Она шла рядом со мной своей летящей походкой манекенщицы, желанная, но до ужаса чужая и недоступная. Казалось, она не чувствует этого спертого запаха захолустья, в котором я почти задыхался, — этой смеси простодушия, затхлого уюта и бездумного послушания, которые в любую минуту были готовы превратиться в свою противоположность.
— Как тут спокойно, — сказала Мария.
Знал я это спокойствие. В концлагерях возле бараков смерти цвели клумбы с геранями, а по воскресеньям играл лагерный оркестр; а в это же самое время заключенных били плетьми, а то и медленно затягивали петлю на их шее. Не зря ведь про Гиммлера рассказывали, как нежно он любил своих ангорских кроликов. Ни одного не дал убить. Зато еврейских детей — да. Тысячи.
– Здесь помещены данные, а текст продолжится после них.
/-! ### Reset and control -/

/-- The reset state, for every choice of the OPEN parameters (R1100). -/
def Obligations.ResetState : Prop :=
  ∀ cfg : Config, ∃ s : State, s = State.resetWith cfg ∧
    s.arg = { r0 := 0, r1 := 0, r2 := 0, r3 := 0 } ∧ s.res = { r0 := 0, r1 := 0, r2 := 0, r3 := 0 } ∧
    s.status.code = 0 ∧ s.ctrl.toNat = 0x4 ∧ s.wrInterleaved = false ∧ s.wrChecksum = false ∧ s.allowVcdTarget = true ∧
    s.dictSize = 0 ∧ s.maxWindowSize.toNat = 2 ^ 31 - 1 ∧ s.maxFileSize.toNat = 2 ^ 31 - 1 ∧
    s.nearSize = 4 ∧ s.sameSize = 3 ∧ s.maxMode = 8 ∧ s.flags = 0x001 ∧
    s.inp = [] ∧ s.inLen = 0 ∧ s.out = [] ∧ s.outLen = 0 ∧ s.decTargetTotal = 0 ∧
    (∀ a ≤ 5, ∀ r ≤ 255, ctByte s.ct a r = (defaultRow r).byte a) ∧
    s.first = buildFirst s.ct ∧ s.second = buildSecond s.ct s.first ∧
    s.rdPos = 0 ∧ s.rdEnd = 0 ∧ s.pendingOp = none ∧ s.pushbackInst = none ∧ s.lastInst = none ∧
    s.data = [] ∧ s.insts = [] ∧ s.addrs = [] ∧ s.wrLast = none ∧ s.wrInstCount = 0 ∧ s.wrTargetLen = 0 ∧
    s.w = { indicator := 0, srcLen := 0, srcPos := 0, deltaLen := 0, targetSize := 0, deltaInd := 0, dataLen := 0, instLen := 0,
            addrLen := 0, checksum := 0, dataStart := 0, instStart := 0, addrStart := 0, windowEnd := 0, layout := 0 }

/-- NOP (R900). -/
def Obligations.NopEffect : Prop := ∀ s : State, exec .nop s = .next { s with status := .ok }

/-- REG_READ (R901): the value of every register of R105's map, and ILLEGAL for every other number. -/
def Obligations.RegReadEffect : Prop :=
  ∀ s : State,
    let map : List (Nat × Nat) :=
      [(0x00, s.ctrl.toNat), (0x01, s.dictSize.toNat), (0x02, s.maxWindowSize.toNat), (0x03, s.maxFileSize.toNat),
       (0x04, s.nearSize.toNat), (0x05, s.sameSize.toNat), (0x06, 1 + s.nearSize.toNat + s.sameSize.toNat),
       (0x08, s.status.code), (0x09, s.flags), (0x0A, s.inp.length), (0x0B, s.out.length), (0x0C, s.decTargetTotal.toNat),
       (0x10, s.rdPos.toNat), (0x11, s.rdEnd.toNat), (0x18, s.data.length), (0x19, s.insts.length), (0x1A, s.addrs.length),
       (0x1B, s.wrInstCount.toNat), (0x1C, s.wrTargetLen.toNat), (0x20, s.w.indicator.toNat), (0x21, s.w.srcLen.toNat),
       (0x22, s.w.srcPos.toNat), (0x23, s.w.deltaLen.toNat), (0x24, s.w.targetSize.toNat), (0x25, s.w.deltaInd.toNat),
       (0x26, s.w.dataLen.toNat), (0x27, s.w.instLen.toNat), (0x28, s.w.addrLen.toNat), (0x29, s.w.checksum.toNat),
       (0x2A, s.w.dataStart.toNat), (0x2B, s.w.instStart.toNat), (0x2C, s.w.addrStart.toNat), (0x2D, s.w.windowEnd.toNat),
       (0x2E, s.w.layout.toNat)]
    exec .regRead s = .next (
      match map.lookup s.a0 with
      | none => { s with status := .illegal }
      | some v => { s with res := { s.res with r0 := w64 v }, status := .ok })
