@[simp] theorem setRes0_arg (v : Nat) : (s.setRes0 v).arg = s.arg := rfl
@[simp] theorem setRes0_res (v : Nat) : (s.setRes0 v).res = { s.res with r0 := w64 v } := rfl
@[simp] theorem setRes0_cmd (v : Nat) : (s.setRes0 v).cmd = s.cmd := rfl
@[simp] theorem setRes0_status (v : Nat) : (s.setRes0 v).status = s.status := rfl
@[simp] theorem setRes0_ctrl (v : Nat) : (s.setRes0 v).ctrl = s.ctrl := rfl
@[simp] theorem setRes0_dictSize (v : Nat) : (s.setRes0 v).dictSize = s.dictSize := rfl
@[simp] theorem setRes0_maxWindowSize (v : Nat) : (s.setRes0 v).maxWindowSize = s.maxWindowSize := rfl
@[simp] theorem setRes0_maxFileSize (v : Nat) : (s.setRes0 v).maxFileSize = s.maxFileSize := rfl
@[simp] theorem setRes0_nearSize (v : Nat) : (s.setRes0 v).nearSize = s.nearSize := rfl
@[simp] theorem setRes0_sameSize (v : Nat) : (s.setRes0 v).sameSize = s.sameSize := rfl
@[simp] theorem setRes0_decTargetTotal (v : Nat) : (s.setRes0 v).decTargetTotal = s.decTargetTotal := rfl
@[simp] theorem setRes0_tableValid (v : Nat) : (s.setRes0 v).tableValid = s.tableValid := rfl
@[simp] theorem setRes0_readerActive (v : Nat) : (s.setRes0 v).readerActive = s.readerActive := rfl
@[simp] theorem setRes0_winActive (v : Nat) : (s.setRes0 v).winActive = s.winActive := rfl
@[simp] theorem setRes0_decOpen (v : Nat) : (s.setRes0 v).decOpen = s.decOpen := rfl
@[simp] theorem setRes0_encOpen (v : Nat) : (s.setRes0 v).encOpen = s.encOpen := rfl
@[simp] theorem setRes0_extAllowed (v : Nat) : (s.setRes0 v).extAllowed = s.extAllowed := rfl
@[simp] theorem setRes0_sessionFailed (v : Nat) : (s.setRes0 v).sessionFailed = s.sessionFailed := rfl
@[simp] theorem setRes0_ct (v : Nat) : (s.setRes0 v).ct = s.ct := rfl
@[simp] theorem setRes0_first (v : Nat) : (s.setRes0 v).first = s.first := rfl
@[simp] theorem setRes0_second (v : Nat) : (s.setRes0 v).second = s.second := rfl
@[simp] theorem setRes0_rdPos (v : Nat) : (s.setRes0 v).rdPos = s.rdPos := rfl
@[simp] theorem setRes0_rdEnd (v : Nat) : (s.setRes0 v).rdEnd = s.rdEnd := rfl
@[simp] theorem setRes0_pendingOp (v : Nat) : (s.setRes0 v).pendingOp = s.pendingOp := rfl
@[simp] theorem setRes0_pushbackInst (v : Nat) : (s.setRes0 v).pushbackInst = s.pushbackInst := rfl
@[simp] theorem setRes0_lastInst (v : Nat) : (s.setRes0 v).lastInst = s.lastInst := rfl
@[simp] theorem setRes0_data (v : Nat) : (s.setRes0 v).data = s.data := rfl
@[simp] theorem setRes0_insts (v : Nat) : (s.setRes0 v).insts = s.insts := rfl
@[simp] theorem setRes0_addrs (v : Nat) : (s.setRes0 v).addrs = s.addrs := rfl
@[simp] theorem setRes0_wrLast (v : Nat) : (s.setRes0 v).wrLast = s.wrLast := rfl
@[simp] theorem setRes0_wrInstCount (v : Nat) : (s.setRes0 v).wrInstCount = s.wrInstCount := rfl
@[simp] theorem setRes0_wrTargetLen (v : Nat) : (s.setRes0 v).wrTargetLen = s.wrTargetLen := rfl
@[simp] theorem setRes0_w (v : Nat) : (s.setRes0 v).w = s.w := rfl
@[simp] theorem setRes0_inp (v : Nat) : (s.setRes0 v).inp = s.inp := rfl
@[simp] theorem setRes0_out (v : Nat) : (s.setRes0 v).out = s.out := rfl
@[simp] theorem setRes0_cfg (v : Nat) : (s.setRes0 v).cfg = s.cfg := rfl
@[simp] theorem setRes0_host (v : Nat) : (s.setRes0 v).host = s.host := rfl
@[simp] theorem setRes0_hostData (v : Nat) : (s.setRes0 v).hostData = s.hostData := rfl
@[simp] theorem setRes0_freeReads (v : Nat) : (s.setRes0 v).freeReads = s.freeReads := rfl

@[simp] theorem setRes01_arg (v0 v1 : Nat) : (s.setRes01 v0 v1).arg = s.arg := rfl
@[simp] theorem setRes01_res (v0 v1 : Nat) : (s.setRes01 v0 v1).res = { s.res with r0 := w64 v0, r1 := w64 v1 } := rfl
@[simp] theorem setRes01_cmd (v0 v1 : Nat) : (s.setRes01 v0 v1).cmd = s.cmd := rfl
@[simp] theorem setRes01_status (v0 v1 : Nat) : (s.setRes01 v0 v1).status = s.status := rfl
@[simp] theorem setRes01_ctrl (v0 v1 : Nat) : (s.setRes01 v0 v1).ctrl = s.ctrl := rfl
@[simp] theorem setRes01_dictSize (v0 v1 : Nat) : (s.setRes01 v0 v1).dictSize = s.dictSize := rfl
@[simp] theorem setRes01_maxWindowSize (v0 v1 : Nat) : (s.setRes01 v0 v1).maxWindowSize = s.maxWindowSize := rfl
@[simp] theorem setRes01_maxFileSize (v0 v1 : Nat) : (s.setRes01 v0 v1).maxFileSize = s.maxFileSize := rfl
@[simp] theorem setRes01_nearSize (v0 v1 : Nat) : (s.setRes01 v0 v1).nearSize = s.nearSize := rfl
@[simp] theorem setRes01_sameSize (v0 v1 : Nat) : (s.setRes01 v0 v1).sameSize = s.sameSize := rfl
@[simp] theorem setRes01_decTargetTotal (v0 v1 : Nat) : (s.setRes01 v0 v1).decTargetTotal = s.decTargetTotal := rfl
@[simp] theorem setRes01_tableValid (v0 v1 : Nat) : (s.setRes01 v0 v1).tableValid = s.tableValid := rfl
@[simp] theorem setRes01_readerActive (v0 v1 : Nat) : (s.setRes01 v0 v1).readerActive = s.readerActive := rfl
@[simp] theorem setRes01_winActive (v0 v1 : Nat) : (s.setRes01 v0 v1).winActive = s.winActive := rfl
@[simp] theorem setRes01_decOpen (v0 v1 : Nat) : (s.setRes01 v0 v1).decOpen = s.decOpen := rfl
@[simp] theorem setRes01_encOpen (v0 v1 : Nat) : (s.setRes01 v0 v1).encOpen = s.encOpen := rfl
@[simp] theorem setRes01_extAllowed (v0 v1 : Nat) : (s.setRes01 v0 v1).extAllowed = s.extAllowed := rfl
@[simp] theorem setRes01_sessionFailed (v0 v1 : Nat) : (s.setRes01 v0 v1).sessionFailed = s.sessionFailed := rfl
@[simp] theorem setRes01_ct (v0 v1 : Nat) : (s.setRes01 v0 v1).ct = s.ct := rfl
@[simp] theorem setRes01_first (v0 v1 : Nat) : (s.setRes01 v0 v1).first = s.first := rfl
@[simp] theorem setRes01_second (v0 v1 : Nat) : (s.setRes01 v0 v1).second = s.second := rfl
@[simp] theorem setRes01_rdPos (v0 v1 : Nat) : (s.setRes01 v0 v1).rdPos = s.rdPos := rfl
@[simp] theorem setRes01_rdEnd (v0 v1 : Nat) : (s.setRes01 v0 v1).rdEnd = s.rdEnd := rfl
@[simp] theorem setRes01_pendingOp (v0 v1 : Nat) : (s.setRes01 v0 v1).pendingOp = s.pendingOp := rfl
@[simp] theorem setRes01_pushbackInst (v0 v1 : Nat) : (s.setRes01 v0 v1).pushbackInst = s.pushbackInst := rfl
@[simp] theorem setRes01_lastInst (v0 v1 : Nat) : (s.setRes01 v0 v1).lastInst = s.lastInst := rfl
@[simp] theorem setRes01_data (v0 v1 : Nat) : (s.setRes01 v0 v1).data = s.data := rfl
@[simp] theorem setRes01_insts (v0 v1 : Nat) : (s.setRes01 v0 v1).insts = s.insts := rfl
@[simp] theorem setRes01_addrs (v0 v1 : Nat) : (s.setRes01 v0 v1).addrs = s.addrs := rfl
@[simp] theorem setRes01_wrLast (v0 v1 : Nat) : (s.setRes01 v0 v1).wrLast = s.wrLast := rfl
@[simp] theorem setRes01_wrInstCount (v0 v1 : Nat) : (s.setRes01 v0 v1).wrInstCount = s.wrInstCount := rfl
@[simp] theorem setRes01_wrTargetLen (v0 v1 : Nat) : (s.setRes01 v0 v1).wrTargetLen = s.wrTargetLen := rfl
@[simp] theorem setRes01_w (v0 v1 : Nat) : (s.setRes01 v0 v1).w = s.w := rfl
@[simp] theorem setRes01_inp (v0 v1 : Nat) : (s.setRes01 v0 v1).inp = s.inp := rfl
@[simp] theorem setRes01_out (v0 v1 : Nat) : (s.setRes01 v0 v1).out = s.out := rfl
@[simp] theorem setRes01_cfg (v0 v1 : Nat) : (s.setRes01 v0 v1).cfg = s.cfg := rfl
@[simp] theorem setRes01_host (v0 v1 : Nat) : (s.setRes01 v0 v1).host = s.host := rfl
@[simp] theorem setRes01_hostData (v0 v1 : Nat) : (s.setRes01 v0 v1).hostData = s.hostData := rfl
@[simp] theorem setRes01_freeReads (v0 v1 : Nat) : (s.setRes01 v0 v1).freeReads = s.freeReads := rfl

@[simp] theorem setRes012_arg (v0 v1 v2 : Nat) : (s.setRes012 v0 v1 v2).arg = s.arg := rfl
@[simp] theorem setRes012_res (v0 v1 v2 : Nat) : (s.setRes012 v0 v1 v2).res = { s.res with r0 := w64 v0, r1 := w64 v1, r2 := w64 v2 } := rfl
@[simp] theorem setRes012_cmd (v0 v1 v2 : Nat) : (s.setRes012 v0 v1 v2).cmd = s.cmd := rfl
@[simp] theorem setRes012_status (v0 v1 v2 : Nat) : (s.setRes012 v0 v1 v2).status = s.status := rfl
@[simp] theorem setRes012_ctrl (v0 v1 v2 : Nat) : (s.setRes012 v0 v1 v2).ctrl = s.ctrl := rfl
@[simp] theorem setRes012_dictSize (v0 v1 v2 : Nat) : (s.setRes012 v0 v1 v2).dictSize = s.dictSize := rfl
@[simp] theorem setRes012_maxWindowSize (v0 v1 v2 : Nat) : (s.setRes012 v0 v1 v2).maxWindowSize = s.maxWindowSize := rfl
@[simp] theorem setRes012_maxFileSize (v0 v1 v2 : Nat) : (s.setRes012 v0 v1 v2).maxFileSize = s.maxFileSize := rfl
@[simp] theorem setRes012_nearSize (v0 v1 v2 : Nat) : (s.setRes012 v0 v1 v2).nearSize = s.nearSize := rfl
@[simp] theorem setRes012_sameSize (v0 v1 v2 : Nat) : (s.setRes012 v0 v1 v2).sameSize = s.sameSize := rfl
@[simp] theorem setRes012_decTargetTotal (v0 v1 v2 : Nat) : (s.setRes012 v0 v1 v2).decTargetTotal = s.decTargetTotal := rfl
@[simp] theorem setRes012_tableValid (v0 v1 v2 : Nat) : (s.setRes012 v0 v1 v2).tableValid = s.tableValid := rfl
@[simp] theorem setRes012_readerActive (v0 v1 v2 : Nat) : (s.setRes012 v0 v1 v2).readerActive = s.readerActive := rfl
@[simp] theorem setRes012_winActive (v0 v1 v2 : Nat) : (s.setRes012 v0 v1 v2).winActive = s.winActive := rfl
@[simp] theorem setRes012_decOpen (v0 v1 v2 : Nat) : (s.setRes012 v0 v1 v2).decOpen = s.decOpen := rfl
@[simp] theorem setRes012_encOpen (v0 v1 v2 : Nat) : (s.setRes012 v0 v1 v2).encOpen = s.encOpen := rfl
@[simp] theorem setRes012_extAllowed (v0 v1 v2 : Nat) : (s.setRes012 v0 v1 v2).extAllowed = s.extAllowed := rfl
@[simp] theorem setRes012_sessionFailed (v0 v1 v2 : Nat) : (s.setRes012 v0 v1 v2).sessionFailed = s.sessionFailed := rfl
@[simp] theorem setRes012_ct (v0 v1 v2 : Nat) : (s.setRes012 v0 v1 v2).ct = s.ct := rfl
@[simp] theorem setRes012_first (v0 v1 v2 : Nat) : (s.setRes012 v0 v1 v2).first = s.first := rfl
@[simp] theorem setRes012_second (v0 v1 v2 : Nat) : (s.setRes012 v0 v1 v2).second = s.second := rfl
@[simp] theorem setRes012_rdPos (v0 v1 v2 : Nat) : (s.setRes012 v0 v1 v2).rdPos = s.rdPos := rfl
@[simp] theorem setRes012_rdEnd (v0 v1 v2 : Nat) : (s.setRes012 v0 v1 v2).rdEnd = s.rdEnd := rfl
@[simp] theorem setRes012_pendingOp (v0 v1 v2 : Nat) : (s.setRes012 v0 v1 v2).pendingOp = s.pendingOp := rfl
@[simp] theorem setRes012_pushbackInst (v0 v1 v2 : Nat) : (s.setRes012 v0 v1 v2).pushbackInst = s.pushbackInst := rfl
@[simp] theorem setRes012_lastInst (v0 v1 v2 : Nat) : (s.setRes012 v0 v1 v2).lastInst = s.lastInst := rfl
@[simp] theorem setRes012_data (v0 v1 v2 : Nat) : (s.setRes012 v0 v1 v2).data = s.data := rfl
@[simp] theorem setRes012_insts (v0 v1 v2 : Nat) : (s.setRes012 v0 v1 v2).insts = s.insts := rfl
@[simp] theorem setRes012_addrs (v0 v1 v2 : Nat) : (s.setRes012 v0 v1 v2).addrs = s.addrs := rfl
@[simp] theorem setRes012_wrLast (v0 v1 v2 : Nat) : (s.setRes012 v0 v1 v2).wrLast = s.wrLast := rfl
@[simp] theorem setRes012_wrInstCount (v0 v1 v2 : Nat) : (s.setRes012 v0 v1 v2).wrInstCount = s.wrInstCount := rfl
@[simp] theorem setRes012_wrTargetLen (v0 v1 v2 : Nat) : (s.setRes012 v0 v1 v2).wrTargetLen = s.wrTargetLen := rfl
@[simp] theorem setRes012_w (v0 v1 v2 : Nat) : (s.setRes012 v0 v1 v2).w = s.w := rfl
@[simp] theorem setRes012_inp (v0 v1 v2 : Nat) : (s.setRes012 v0 v1 v2).inp = s.inp := rfl
@[simp] theorem setRes012_out (v0 v1 v2 : Nat) : (s.setRes012 v0 v1 v2).out = s.out := rfl
@[simp] theorem setRes012_cfg (v0 v1 v2 : Nat) : (s.setRes012 v0 v1 v2).cfg = s.cfg := rfl
@[simp] theorem setRes012_host (v0 v1 v2 : Nat) : (s.setRes012 v0 v1 v2).host = s.host := rfl
@[simp] theorem setRes012_hostData (v0 v1 v2 : Nat) : (s.setRes012 v0 v1 v2).hostData = s.hostData := rfl
@[simp] theorem setRes012_freeReads (v0 v1 v2 : Nat) : (s.setRes012 v0 v1 v2).freeReads = s.freeReads := rfl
Я чувствовал во всем теле легкую дрожь. Я внезапно понял, что не могу себе представить, как когда-нибудь снова вернусь в Германию. Я знал, ничего в жизни я не желаю столь же страстно, как этого возвращения, но не мог вырваться из замкнутого круга своих мыслей. Тут что-то совсем другое. Я мечтал вернуться на родину, чтобы отыскать убийц моего отца, а не для того, чтобы снова там жить. И сейчас, в это мгновение, я почувствовал, что никогда бы не смог там остаться. Меня бы всю жизнь преследовала эта двойная оптика: страна безобидных бюргеров и одновременно страна послушных убийц. Я чувствовал, что уже никогда не смогу их разделить. Слишком часто они были единым целым. Да и не хочу я ничего разделять. Передо мной была отвесная черная стена, которую я не мог преодолеть. Передо мной убийства, которые исковеркали всю мою жизнь. При малейшей мысли о них я прихожу в возбуждение и много дней не могу успокоиться. И не успокоюсь до тех пор, пока не расквитаюсь за эти убийства. Расквитаюсь сам, мне не нужно их искупление. Убийца должен поплатиться своей жизнью.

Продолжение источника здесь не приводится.